The Return of the Bull?

Written on November 19th 2001 by Chris Lau


Economic Factors
The key ingredients for a sustainable stock market recovery are here now. First, interest rates are at the lowest levels in several decades. Second, the US government are working on earmarking billions of dollars as a fiscal stimulus to the economy. Third, tax cuts made in the summer have yet to filter into the economy. Fourth, bonds (2 year term) collapsed on November 16 and on the same day, fifth, oil prices are now $18/barrel. Conversely, job cuts continued to increase, with the unemployment rate now at 5.4% in the U.S.(the highest in 19 years).

The real question is: are positives of the aforementioned economic factors adequate to sustain the current rally? The answer lies the affect of the unemployment rate on the economy. After all, the consumer was the fuel for the bull market in the 1990's, and there is no reason why it will not play a significant factor in the next bull market. Thus lower oil prices, lower taxes and higher government spending are factors that will stimulate spending consumer.

A Rally in Review

The September terrorist attack was one of the worst non-war event of our time, but from a financial viewpoint, served to bring a great deal of negativity in the markets. The chart above is the activity of the QQQ's (an exchange-traded fund that mimics the level of the Nasdaq). The ensuing rally in early October continues, but is headed towards a zone of resistance, currently in the $40-$42.50 range (based on moving averages). A breakout on strong volume above $44.50 would suggest the rally will continue well into the 2002. However, every sell-off occurring at the resistance levels increases the likelihood of a retest at $30.

Since the Dow Jones Industrial Average is remarkably similar in pattern (chart not shown) we will limit the analysis to the Nasdaq index.

Chart source: www.bigcharts.com on 19/11/2001

 

Stocks Wish List

With many stocks reaching astronomical returns over the past month (from a percentage basis), investors still on the side-lines with lots of cash are probably itching to put money back into the markets. Keep the rally in perspective!

Telecom Gear Makers:
Let us take Nortel as an example. The stock rallied 79% from its low, but the gain represents only a 44% recovery (and an 8% recovery from its 52 week high). Looking at the chart (not shown), the rally is not surprising as trading served to relieve oversold conditions. The key now from a technical perspective is watching for the support levels (at the moving averages) to hold. More importantly, Nortel needs to secure more contracts in 2002 to justify its rally.

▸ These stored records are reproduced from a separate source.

-- ==== Sys2Proof/Machine/Operands.lean ====
section
/-!
DEFINITION. The operands of tile tasks: task descriptors (Tables 4-5 to 4-9), tensor descriptors (Table 4-10), their
rows as exact values, plain or through the expander, and the writing of output rows with their side arrays.
-/
namespace Sys2Proof.Machine

/-! ## Descriptors -/

/-- A loaded program of the tile, or an empty one. -/
def progOf (s : State) (t : Nat) : Program :=
  (tileOf s t).prog.getD { off := 0, ntasks := 0, domain := 0, chain := [] }

/-- Task descriptor `i` of tile `t`'s program (R97, R98). -/
def taskOf (s : State) (t i : Nat) : Nat := loadLe s (tileAddr t ((progOf s t).off + 384 + 64 * i)) 64

/-- A tensor descriptor (Table 4-10). -/
structure TensorDesc where
  base   : Nat
  rows   : Nat
  rowlen : Nat
  fmt    : Nat
  scheme : Nat
  comp   : Bool
  seed   : Bool
  tid    : Nat
  metaAt : Nat
  scaleAt : Nat
  stride : Nat
  deriving DecidableEq, Repr

/-- Read a tensor descriptor word (Table 4-10). -/
def tensorDesc (w : Nat) : TensorDesc :=
  { base := field w 255 208, rows := field w 207 176, rowlen := field w 175 156, fmt := field w 155 152
    scheme := field w 151 150, comp := flag w 149, seed := flag w 148, tid := field w 147 132
    metaAt := field w 131 84, scaleAt := field w 83 36, stride := field w 35 0 }

/-- The tensor descriptor at 32-byte offset `td` of tile `t`'s slot (R97). -/
def descOf (s : State) (t td : Nat) : TensorDesc := tensorDesc (loadLe s (tileAddr t (32 * td)) 32)

/-- The format, scheme and compression a descriptor is read and written with: BF16 without scale while it names the
first occurrence of a seeding tensor (R58). -/
def effective (s : State) (d : TensorDesc) : Fmt × Nat × Bool :=
  if d.seed && (tensorOf s d.tid).seedPending then (.bf16, 0, false)
  else ((fmtOfCode d.fmt).getD .fp32, d.scheme, d.comp)

/-- A descriptor with SEED = 0 of a seeding tensor, used by a task that knows no seeded scale of it: no token chain has
brought it one (R58). -/
def seedFault (s : State) (know : List Nat) (d : TensorDesc) : Bool :=
  (tensorOf s d.tid).seedPending && !d.seed && !know.contains d.tid

/-- The row scale word in force for a row of a descriptor (R55, R99). -/
def rowScaleOf (s : State) (ag : Agent) (d : TensorDesc) (row : Nat) : Nat :=
  let t := tensorOf s d.tid
  if t.perRow then viewLe s ag (d.scaleAt + 4 * row) 4 else t.scale

/-- The scheme takes a row scale. -/
def rowScaled (scheme : Nat) : Bool := decide (scheme = 1) || decide (scheme = 2)

/-! ## Rows of operands -/

/-- An expander event: block index in its row and outcome. -/
abbrev XpEvent := Nat × Decoded

/-- One row as an operand: exact values without the row scale, the row scale, whether it is invalid (R52), and what
the expander met. -/
structure OperandRow where
  vals   : List FVal
  scale  : FVal
  bad    : Bool
  blocks : List BlockOut
  events : List XpEvent
  deriving DecidableEq, Repr

/-- The header and tables of a compressed operand (R146). -/
def compHeader (s : State) (ag : Agent) (d : TensorDesc) : CompHeader × List CodeTable :=
  let h := readCompHeader (viewBytes s ag d.base 64)
  (h, (List.range h.ntab).map (fun i => readTable (viewBytes s ag (d.base + 64 + 544 * i) 544)))

/-- The index word of superblock `j` of row `r` of a compressed operand: where its blocks begin, in units of 8 bytes. -/
def compIndex (s : State) (ag : Agent) (d : TensorDesc) (h : CompHeader) (r j : Nat) : Nat :=
  viewLe s ag (d.base + h.indexOff + 4 * (r * ceilDiv h.rowlen 4096 + j)) 4

/-- The checks of R148 on a compressed operand for the rows and superblocks a task reads. -/
def compOk (s : State) (ag : Agent) (d : TensorDesc) (row0 nrows sb0 nsb : Nat) : Bool :=
  let (h, ts) := compHeader s ag d
  let f := (fmtOfCode d.fmt).getD .fp32
  decide (h.version = 1) && decide (h.fmt = d.fmt) && decide (h.rows = d.rows) && decide (h.rowlen = d.rowlen)
    && decide (h.indexOff = 64 + 544 * h.ntab) && ts.all (tableValid f)
    && (List.range nrows).all (fun r => (List.range nsb).all (fun j =>
      decide (compIndex s ag d h (row0 + r) (sb0 + j) * 8 ≤ h.dataLen)))

/-- The row `row` of a descriptor as exact values from element `k0`, `n` of them, without the row scale (R50 to R52,
R72), as the agent reads it. Poisoned and zero blocks decode by their metadata. -/
def operandRow (s : State) (ag : Agent) (d : TensorDesc) (row k0 n : Nat) : OperandRow :=
  let (f, sch, comp) := effective s d
  let sw := rowScaleOf s ag d row
  let bad := rowScaled sch && !posNormal sw
  let sc := if rowScaled sch && !bad then f32 sw else FVal.one
  let one := 0x3F800000
  let per := ceilDiv d.rowlen 32
  let fix (v : FVal) : FVal := if bad then .qnan else v
  let x (b : Nat) : Nat := if sch = 3 then viewByte s ag (d.scaleAt + row * per + b) else 127
  if comp then
    let (h, ts) := compHeader s ag d
    let bl := decodeRow f h ts (fun o m => viewBytes s ag (d.base + o) m) row (k0 / 4096) (ceilDiv n 4096)
    let vals := bl.flatMap (fun p => (List.zip (List.range p.2.elems.length) p.2.elems).map (fun e =>
      let blk := (128 * p.1 + e.1) / 32
      fix (decodeElem f sch one (x blk) (p.2.metas.getD (e.1 / 32) 0) e.2)))
    { vals := vals.take n, scale := sc, bad := bad, blocks := bl.map Prod.snd
      events := (bl.filter (fun p => p.2.outcome ≠ .exact)).map (fun p => (p.1, p.2.outcome)) }
  else
    let raw := viewBytes s ag (d.base + row * d.stride) (f.rowBytes d.rowlen)
    let md (b : Nat) : Nat := if f.narrow then viewByte s ag (d.metaAt + row * per + b) else 0
    { vals := (List.range n).map (fun i =>
        let k := k0 + i
        if k < d.rowlen then fix (decodeElem f sch one (x (k / 32)) (md (k / 32)) (f.elemAt raw k)) else .zero)
      scale := sc, bad := bad, blocks := [], events := [] }

/-- Access a range for a task: a withdrawn class makes no access; answers whether the task faults for it (R107, R326). -/
def taskTouch (ag : Agent) (cls a n : Nat) (s : State) : Bool × State :=
  if n = 0 then (false, s)
  else if rangeWithdrawn s cls a n then (true, s)
  else touch ag cls a n s

/-- Access a list of ranges. -/
def taskTouches (ag : Agent) (cls : Nat) (l : List (Nat × Nat)) (s : State) : Bool × State :=
  l.foldl (fun r p =>
    let (bad, s) := taskTouch ag cls p.1 p.2 r.2
    (r.1 || bad, s)) (false, s)

/-- The ranges a task reads for rows `row0 …` of a descriptor, superblocks `sb0 …` of each: the rows or compressed
blocks, and their side arrays (R99, R146). -/
def operandRanges (s : State) (ag : Agent) (d : TensorDesc) (row0 nrows sb0 nsb : Nat) : List (Nat × Nat) :=
  let (f, sch, comp) := effective s d
  let per := ceilDiv d.rowlen 32
  let data := if comp then
      let h := (compHeader s ag d).1
      let n := ceilDiv h.rowlen 4096
      let lo := compIndex s ag d h row0 sb0 * 8
      let last := (row0 + nrows - 1) * n + sb0 + nsb
      let hi := if last < h.rows * n then viewLe s ag (d.base + h.indexOff + 4 * last) 4 * 8 else h.dataLen
      [(d.base, 64 + 544 * h.ntab), (d.base + h.indexOff + 4 * (row0 * n), 4 * (nrows * n)), (d.base + h.dataOff + lo, hi - lo)]
    else (List.range nrows).map (fun r => (d.base + (row0 + r) * d.stride, f.rowBytes d.rowlen))
  data ++ (if f.narrow && !comp then [(d.metaAt + row0 * per, nrows * per)] else [])
    ++ (if sch = 3 then [(d.scaleAt + row0 * per, nrows * per)] else [])
    ++ (if rowScaled sch && (tensorOf s d.tid).perRow then [(d.scaleAt + 4 * row0, 4 * nrows)] else [])

/-- The whole row with its scale applied: the exact decoded values (R50). -/
def decodedRow (s : State) (ag : Agent) (d : TensorDesc) (row : Nat) : OperandRow :=
  let r := operandRow s ag d row 0 d.rowlen
  let (_, sch, _) := effective s d
  if rowScaled sch then { r with vals := r.vals.map (fun v => fmul v r.scale) } else r

/-! ## Writing output rows -/

/-- What a conversion counted. -/
structure Tally where
  sat   : Nat
  ovf   : Nat
  nf    : Nat
  crush : Nat
  deriving DecidableEq, Repr

/-- Nothing counted. -/
def Tally.zero : Tally := { sat := 0, ovf := 0, nf := 0, crush := 0 }

/-- The sum of two tallies. -/
def Tally.add (a b : Tally) : Tally :=
  { sat := a.sat + b.sat, ovf := a.ovf + b.ovf, nf := a.nf + b.nf, crush := a.crush + b.crush }

/-- Replace the elements from column `c0` of a stored row by codes (R46). -/
def spliceRow (f : Fmt) (rowlen : Nat) (raw : List Byte) (c0 : Nat) (codes : List Nat) : List Byte :=
  f.pack ((List.range rowlen).map (fun i =>
    if c0 ≤ i ∧ i < c0 + codes.length then codes.getD (i - c0) 0 else f.elemAt raw i))

/-- What one tally counts beyond another. -/
def Tally.sub (a b : Tally) : Tally :=
  { sat := a.sat - b.sat, ovf := a.ovf - b.ovf, nf := a.nf - b.nf, crush := a.crush - b.crush }

/-- What a block's conversion counts. -/
def BlockConv.tally (b : BlockConv) : Tally := { sat := b.sat, ovf := b.ovf, nf := b.nf, crush := b.crush }

/-- Blocks of a format and scheme share a metadata or E8M0 byte. -/
def blockShared (f : Fmt) (sch : Nat) : Bool := f.narrow || decide (sch = 3)

/-- The key of an open output block: its row's address and its index in the row. -/
def openKey (d : TensorDesc) (row b : Nat) : Nat := (d.base + row * d.stride) * 2 ^ 15 + b

/-- Write a range for a task; answers whether it faults: an unmapped access or a withdrawn class. -/
def taskWrite (ag : Agent) (cls a : Nat) (bs : List Byte) (s : State) : Bool × State :=
  if bs.isEmpty then (false, s)
  else if rangeWithdrawn s cls a bs.length then (true, s)
  else writeDev ag cls a bs s

/-- One output block: its index, its columns and their codes, metadata byte and E8M0 byte, what it newly counts, and
the values of it that are known so far in this step. -/
structure OutBlock where
  blk   : Nat
  cols  : List Nat
  conv  : BlockConv
  tally : Tally
  known : List (Nat × FVal)
  deriving DecidableEq, Repr

/-- Convert the part of block `b` that a task writes. Where the block shares a byte and other tasks of the step have
written parts of it, the block is converted from the exact values of all of them, so that the parts together give what
one task would have written; columns nobody has written yet take no part (R53, R54, R71, log 67). -/
def partBlock (s : State) (d : TensorDesc) (f : Fmt) (sch sw : Nat) (strict : Bool) (row b c0 : Nat) (vals : List FVal)
    (rs : List Round) : OutBlock :=
  let idx := (List.range vals.length).filter (fun i => (c0 + i) / 32 = b)
  let new := idx.map (fun i => (c0 + i, vals.getD i .zero))
  let old := if blockShared f sch then (sget [] s.openBlk (openKey d row b)).filter (fun p => !(new.map Prod.fst).contains p.1)
    else []
  let conv (l : List (Nat × FVal)) (r : List Round) : BlockConv := convertBlock f sch sw strict r (l.map Prod.snd)
  let c := conv (new ++ old) (idx.map (fun i => rs.getD i .rne))
  { blk := b, cols := (new ++ old).map Prod.fst, conv := c
    tally := if old.isEmpty then c.tally else c.tally.sub (conv old []).tally, known := new ++ old }

/-- Write values into columns `c0 …` of a row of a descriptor: each scale block is converted on its own (R53 to R66), its
codes, metadata byte and E8M0 byte are stored. Answers whether the task faults, what is counted, and the state. -/
def writeRowValues (ag : Agent) (cls : Nat) (d : TensorDesc) (strict : Bool) (row c0 : Nat) (vals : List FVal)
    (rs : List Round) (s : State) : Bool × Tally × State :=
  let (f, sch, _) := effective s d
  let sw := rowScaleOf s ag d row
  let per := ceilDiv d.rowlen 32
  let blks := ((List.range vals.length).map (fun i => (c0 + i) / 32)).eraseDups
  let out := blks.map (fun b => partBlock s d f sch sw strict row b c0 vals rs)
  let at' := d.base + row * d.stride
  let cells := out.flatMap (fun o => List.zip o.cols o.conv.codes)
  let first := cells.foldl (fun a p => min a p.1) c0
  let last := cells.foldl (fun a p => max a p.1) c0
  let raw := viewBytes s ag at' (f.rowBytes d.rowlen)
  let codes := (List.range (last + 1 - first)).map (fun i =>
    match cells.find? (fun p => p.1 = first + i) with
    | some p => p.2
    | none => f.elemAt raw (first + i))
  let lo := first * f.width / 8
  let bytes := ((spliceRow f d.rowlen raw first codes).drop lo).take (ceilDiv ((last + 1) * f.width) 8 - lo)
  let (bad, s) := taskWrite ag cls (at' + lo) bytes s
  let side (b : Bool) (a : Nat) (v : OutBlock → Nat) (r : Bool × State) : Bool × State :=
    if b then out.foldl (fun r o =>
      let (bad, s) := taskWrite ag cls (a + row * per + o.blk) [BitVec.ofNat 8 (v o)] r.2
      (r.1 || bad, s)) r else r
  let (bad, s) := side (sch = 3) d.scaleAt (fun o => o.conv.e8m0) (side f.narrow d.metaAt (fun o => o.conv.md) (bad, s))
  let s := if blockShared f sch then out.foldl (fun s o =>
      let whole := min 32 (d.rowlen - 32 * o.blk)
      { s with openBlk := sput [] s.openBlk (openKey d row o.blk) (if o.known.length = whole then [] else o.known) }) s else s
  (bad, out.foldl (fun t o => t.add o.tally) Tally.zero, s)

/-- Count a tally on a tile and in the target tensor's statistics record (R64, R66 to R68). -/
def tallyTile (t tid : Nat) (y : Tally) (s : State) : State :=
  let s := bumpN s (cTil t 0x100) y.sat
  let s := bumpN s (cTil t 0x108) y.nf
  let s := bumpN s (cTil t 0x110) y.ovf
  statTensor tid (y.sat + y.ovf) y.nf y.crush s

end Sys2Proof.Machine
end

Telecommunication Providers:
Has anyone noticed (in Canada) that the great big telcos are able to raise high-speed internet access fees? Both Rogers and Bell Canada have increased fees by about 10%. Since the key ingredient to long-term investment success begins with examining stable and growing cash flows, BCE and Rogers may prove to be worthwhile investments. On the other hand, the "convergence" strategy (and massive purchase of media companies) for these companies may continue to weigh down BCE and Rogers in the short-term.

Software:
Even the leading software companies appear to have made huge "recoveries" from recent lows. Siebel Systems (+88%), Intuit (+76%), PeopleSoft (+119%). Of the mentioned companies, I think Intuit will be able to hold on to its gains, as the rise was slow and steady (each low was higher than the previous low). Although companies like Siebel are great companies, they are not great stocks at this time - long-term trends remain negative, and the stock is still very expensive.